The Lost Keeper of the Itchen
Compton Lock's three-metre gravel seam and the Lost Keeper

On the Winchester stretch below Compton Lock a gravel run no wider than three metres kept a secret for decades. The story names a single brown trout, Salmo trutta, that slid back into that seam each spring as if the river itself remembered where it lay.
The keeper, a taciturn man from the mill, spoke of late-October spawning and the fragile math of trout eggs—two hundred to two thousand tucked neatly in a redd—and of fish that rarely ranged beyond a football field of water. In chalkstream clarity the creature was visible on warm afternoons at depths of around 0.6 to 1.5 metres, a bronze flash against clean gravel.
The fly and the method
He swore by one pattern: a slim wet imitation tied sparse, a small nymph fished dead-drift on size 14–18 hooks. The local favourites fit the bill—pheasant-tail nymph, partridge-and-orange or a tiny olive emerger—tied and trimmed to disappear beneath current seams. The keeper favoured an 8-foot 6-inch rod setup on a #3 line, casting quietly into the crease and letting the drift do the work.

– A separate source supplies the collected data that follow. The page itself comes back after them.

-- ==== Sys2Proof/Tests/Slice0.lean ====
section
/-! SUPPORT. Tests of the model on small states: the checks of WellFormed, the byte layouts, the examples of the rules, one step
of a command of each kind, and for each statement that has hypotheses a state and operands that meet them. -/

namespace Sys2Proof.Tests

set_option Elab.async false

open Sys2Proof Sys2Proof.Machine

/-! ## Small states -/

/-- A request of link C0. -/
def req (kind wait target : Nat) (payload : List Byte) : Request := ⟨.c0, 77, 9, kind, wait, target, payload.length, payload⟩

/-- A frame with its check. -/
def frame (type : Nat) (content : List Byte) : List Byte := withCheck (be16 5 ++ be16 77 ++ be16 type ++ content)

/-- A report of station 5 of `base`: code 301, shape 16 with 1 phasor and 1 analog. -/
def report (code shape : Nat) (clock : Nat) (t : GridTime) (values : List Nat) : List Byte :=
  let body := be16 code ++ be16 shape ++ be8 1 ++ be8 1 ++ be8 clock ++ be8 2 ++ beGrid t ++ be32 111 ++ be32 222 ++ be16 7 ++
    be16 0 ++ values.flatMap be32
  frame 0xB7A2 (be16 1 ++ be16 body.length ++ body)

/-- A request frame that C0 can receive. -/
def requestFrame (unit kind : Nat) : List Byte :=
  frame 0xB7A2 (be16 2 ++ be16 12 ++ be32 unit ++ be16 9 ++ be8 kind ++ be8 0 ++ be16 0 ++ be16 0)

/-- A descriptor with code 301 in a state. -/
def stationIn (state : StationState) : Station :=
  ⟨{ StationConfig.reset with enable := true, code := 301, shape := ⟨16, 1, 1⟩ },
    { StationRun.cleared state with silenceTimer := some 5000000000, acqTimer := some 6000000000 }⟩

/-- A QUALIFIED input, last marked at 1 s. -/
def qualifiedInput : RefInput :=
  { RefInput.reset with qual := .qualified, goodSeconds := 8, lastMarker := some 1000000000, lastSecond := some 999 }

/-- A stream that runs at 10 per second from second 1000, with one plan entry at 0. -/
def runningStream : Stream :=
  ⟨.reset, { StreamRun.reset with state := .running, floor := ⟨1000, 0⟩, mark := ⟨1000, 0⟩ }⟩

/-- LOCKED at 1000.15 s; station 5 is ADMITTED under code 301; stream 0 runs and plans its frequency; L0 to L3 are UP. -/
def base : State :=
  { State.reset with
    elapsed := 1150000000
    timebase := { Timebase.reset with mode := .locked .a, timeKnown := true, localTime := ⟨1000, 150000000⟩, inputA := qualifiedInput }
    stations := State.reset.stations.set 5 (stationIn .admitted)
    codeMap := [(301, 5)]
    streams := State.reset.streams.set 0 runningStream
    plan := State.reset.plan.set 0 ⟨5, .frequency⟩
    lines := Vector.replicate 4 { LineLink.reset with up := true } }

/-- A window that awaits station 5 until 1000.2 s. -/
def openWindow : Window := ⟨.opened, [5], some ⟨1000, 200000000⟩, 0⟩

/-- The record of 1000.1 s with a window of stream 0. -/
def recordWith (w : Window) : Record := ⟨⟨1000, 100000000⟩, .schedule, [], (Vector.replicate 8 Window.notUsed).set 0 w⟩

/-- `base` with that record. -/
def baseWith (w : Window) : State := { base with timeline := [recordWith w] }

/-- `base` with the state of station 5 changed. -/
def baseIn (state : StationState) : State := base.setStation 5 (stationIn state)

/-- A report as it is stored. -/
def stored : Report := ⟨false, 7, 111, 222, [(1, 2)], [3]⟩

/-- A set with a number of cells. -/
def setOf (q cells : Nat) : AlignedSet :=
  ⟨q, ⟨1000, 0⟩, .complete, ⟨true, false, false, false, false⟩, List.replicate cells ⟨.present, 0, 0⟩⟩

/-- C0 UP, with a set of stream 0 in transmission. -/
def sending (cells : Nat) : State :=
  { (base.setStream 0 { runningStream with run := { runningStream.run with queue := [setOf 4 cells, setOf 5 1] } }) with
    center0 := { CenterLink.reset with up := true, tx := some (.fragment 0 0 0 []) } }

/-- A held slot of stream 0. -/
def heldForStream : HeldAnswer := ⟨9, 16, 0, .c0, 77, .stream 0, 9000000000⟩

/-- A held slot of station 5. -/
def heldForStation : HeldAnswer := ⟨9, 7, 5, .c0, 77, .station 5, 9000000000⟩

/-- A state in which the agent takes a request: it is the head of the input queue. -/
def asked (r : Request) (s : State) : State := { s with inputQueue := [r] }

/-- Bytes of a message line, one byte time apart. -/
def run (b : Byte) (l : List Byte) : LineBytes := ⟨b, false, l.map (fun b => ⟨87000, b, false⟩)⟩

/-- A time message for second 1000, LOCKED. -/
def timeBytes : LineBytes := run 0xA5 [5, 0, 0, 3, 0xE8, 0, 0x10]

/-- Two records, of 1000.1 s and 1000.2 s, with windows of stream 0. -/
def two (w v : Window) : State :=
  { base with timeline := [recordWith w, { recordWith v with instant := ⟨1000, 200000000⟩ }] }

/-- A Timeline of 512 records: one of 1000.1 s, and the rest of 1000.3 s. -/
def fullWith (w v : Window) : State :=
  { base with timeline := recordWith w :: List.replicate 511 { recordWith v with instant := ⟨1000, 300000000⟩ } }

/-- The state after an outcome. -/
def after (o : Answered) : State :=
  match o with
  | .next s => s
  | .fault _ => State.reset
  | .refused _ => State.reset

/-- The state after a request row takes its request at once. -/
def ask (row : Nat → Request → Instr) (r : Request) (s : State) : State := after (exec (row 0 r) (asked r s))

/-! ## WellFormed: an ill-formed command for each check -/

theorem test_wellFormed_deadline :
    (Instr.deadlineExpiry ⟨0, 1000000000⟩ 0).wellFormed = false ∧ (Instr.deadlineExpiry ⟨4294967296, 0⟩ 0).wellFormed = false ∧
      (Instr.deadlineExpiry ⟨4294967295, 999999999⟩ 0).wellFormed = true := by decide

theorem test_wellFormed_fields :
    let ok := req 1 0 0 []
    Request.fits ok = true ∧ Request.fits { ok with source := 65536 } = false ∧ Request.fits { ok with tag := 65536 } = false ∧
      Request.fits { ok with kind := 256 } = false ∧ Request.fits { ok with wait := 256 } = false ∧
      Request.fits { ok with target := 65536 } = false ∧ Request.fits { ok with payloadLength := 65536 } = false := by decide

Folklore kept a flavour too. After a spring take the trout might be scaled, briskly pan-fried with Hampshire butter and parsley or smoked like a modest country trout to feed a few friends—not a festival, just a kitchen lit by coal and river light.
On a low, bright April evening the seam darkened as the fish slid home and the keeper, motionless, tied on a size 16 pheasant-tail nymph and watched the line who whispered before the bend tightened into a truth the river always told.